The rexinoid block in cholesterol absorption effectively deprived animals of exogenous cholesterol, and as a consequence, mice showed a compensatory increase in sterol synthesis to maintain normal physiological levels of tissue cholesterol (Fig. 2, A and B). This compensation is particularly impressive because these animals were provided diets containing cholesterol at an amount that is 10 times as high as that of standard rodent chow. This amount of cholesterol would normally suppress endogenous sterol synthesis. Nevertheless, in spite of high dietary cholesterol, sterol synthesis was increased, as was the expression of genes [HMG coenzyme A (CoA) synthase, HMG CoA reductase, and the LDL receptor] known to be up-regulated by cellular sterol depletion through the SREBP pathway (Fig. 2C) (16). The conclusion that up-regulation of these genes is due to sterol depletion and not direct action of rexinoid is supported by the finding that shorter term experiments of 6- to 12-hour rexinoid exposure did not cause up-regulation of gene expression, although other known primary target genes of LG268 were modulated (discussed below).

Figure 2

Rexinoid inhibition of cholesterol absorption leads to a compensatory increase in tissue sterol synthesis. (A) LG268 prevents the accumulation of dietary cholesterol in peripheral tissues. Male A129 strain mice were fed diets supplemented with 0.2% cholesterol plus vehicle (open bar) or LG268 at 3 mpk (hatched bar) or 30 mpk (filled bar) for 7 days (49). Tissue cholesterol levels were determined by gas chromatography (21). (B) Sterol biosynthesis is elevated in mice treated with LG268. Rates of sterol synthesis for the same mice depicted in (A) were measured in vivo on the basis of the incorporation of [3H]H2O into digitonin-precipitable sterols (21). Values reflect the mean ± SEM (n = 5). *, P < 0.05; **, P < 0.01; ***, P < 0.001 compared with the vehicle-treated sample (Student's ttest). (C) The mRNA expression levels of genes involved in cholesterol biosynthesis and uptake are similarly increased in the liver and duodenal mucosa of LG268-treated mice. Northern analyses were performed as described (5) with [32P]-labeled cDNA probes (48). Results were quantified by phosphorimager, standardized against actin (22), and mathematically adjusted to yield a unit of 1 for the group receiving the control diet. Fold inductions are shown under each lane.

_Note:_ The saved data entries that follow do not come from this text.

-- ==== Sys2Proof/Tests/Slice0.lean ====
section
/-! SUPPORT. The author's own tests: the ill-formed terms WellFormed refuses, the worked examples of the spec, and for
every obligation with hypotheses a witness: concrete states and operands that meet them, clause by clause. -/

namespace Sys2Proof.Tests

/- The theorems below are many and each is elaborated in a thread of its own, whose stacks together pass the memory
the check allows; so they are elaborated one after another. -/
set_option Elab.async false

open Sys2Proof Sys2Proof.Machine

/-! ### States used below -/

/-- A GOOD record. -/
def good (v : BitVec 16) (o : Byte) (x : Signature) : SegRec :=
  { unknownRec with state := .good, usable := true, stamp := ⟨v, o⟩, signature := x }

/-- Evidence of 6/5 with signature 1. -/
def ev65 (holders : StationSet) : Evidence := ⟨⟨6, 5⟩, 1, holders, true⟩

/-- A STALE record at 5/2 with evidence 6/5 held by station 5. -/
def stale : SegRec := { good 5 2 7 with state := .stale, evidence := some (ev65 0x20) }

/-- A DISPUTED record at 5/2. -/
def doubted : SegRec := { good 5 2 7 with state := .disputed, mark := true }

/-- Station 3 in ACTIVE, the line idle: 64 GOOD records at 5/2, B 100 ms, P 20 ms, peers 2 and 5 PRESENT. -/
def on : State := { State.reset with
  start := {
    top := .active, reason := .none, station := 3, rate := .kbit500, strapsDue := false
    header := some ⟨0x21, 64, 10, 20⟩, cursor := 64, storeWait := false }
  line := { receiver := true, transmitter := true, engine := .idle, clashes := 0, outbox := [] }
  roster := {
    entries :=
      (((List.replicate 15 ⟨false, none⟩).set 2 ⟨true, none⟩).set 1 ⟨true, some 400⟩).set 4 ⟨true, some 400⟩
    beacon := some 100, pointer := 0, banks := [⟨none, none⟩] }
  segs := { recs := List.replicate 64 (good 5 2 0x11), digests := [0] } }

/-- The same with a start bit taken. -/
def hearing : State := { on with line.engine := .receiving }

/-- The record of segment `i` replaced. -/
def withRec (i : Nat) (r : SegRec) (s : State) : State := { s with segs.recs := s.segs.recs.set i r }

/-- The outbox replaced. -/
def withBox (box : List Desc) (s : State) : State := { s with line.outbox := box }

/-- The repair queue replaced, with its active job asking. -/
def withJobs (q : List Entry) (s : State) : State :=
  { s with repair := { s.repair with queue := q, cond := some .asking, patience := some 20 } }

/-- The operation in progress replaced. -/
def withOp (op : StoreOp) (s : State) : State := { s with store.op := op }

/-- The dispute table replaced. -/
def withDisputes (ds : List Dispute) (s : State) : State := { s with disputes := ds }

/-- The top state replaced. -/
def withTop (top : TopState) (s : State) : State := { s with start.top := top }

/-- A state in CENSUS. -/
def census (s : State) : State := { s with
  start := { s.start with top := .census, cursor := 1 }
  line.transmitter := false
  roster := { s.roster with beacon := none, entries := s.roster.entries.set 2 ⟨false, none⟩ } }

/-- A waiting descriptor. -/
def waiting (id : FrameId) : Desc := ⟨id, none, false, false⟩

/-- `n` waiting DATA descriptors. -/
def chunks (n : Nat) : List Desc := (List.range n).map fun k => waiting (.data 5 k 0)

/-- The active job for a segment, in slot A. -/
def job (i : Nat) (level : Level) (src : Option Station) : Entry :=
  { freshEntry i level with state := .active, slot := some .a, source := src }

/-- A command is carried out in a state. -/
def Runs (c : Instr) (s : State) : Prop := ∃ t, exec c s = .next t

/-- The state a command leaves. -/
def after (c : Instr) (s : State) : Option State :=
  match exec c s with
  | .next t => some t
  | _ => none

/-- The answer a host command leaves. -/
def answerTo (c : Instr) (s : State) : Option Answer := (after c s).bind (·.host.answer)

/-- The hypothesis `Hears` as one computation. -/
def hearsBool (s : State) (p q : Station) (b : Body) : Bool :=
  s.line.receiver && s.line.engine == .receiving && (⟨p, q, imageTag s, b⟩ : Frame).wellFormed &&
    bodyInRange (segCount s) b && p != s.start.station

Rexinoids affect cholesterol absorption by two mechanisms: repression of bile acid synthesis and induction of reverse cholesterol transport. Inspection of the small intestine of mice treated with 30 mpk LG268 for 10 days showed no change in wet weight, and histological analyses did not reveal any alterations in villus length or architecture nor any accumulation of lipid (22). A structurally similar analog of LG268 that does not bind or activate RXR (22), which should similarly affect the physicochemical environment of the intestinal lumen, had no effect on cholesterol absorption or liver cholesterol accumulation, supporting the hypothesis that LG268 acts as an RXR agonist to modify the expression of genes involved in cholesterol absorption.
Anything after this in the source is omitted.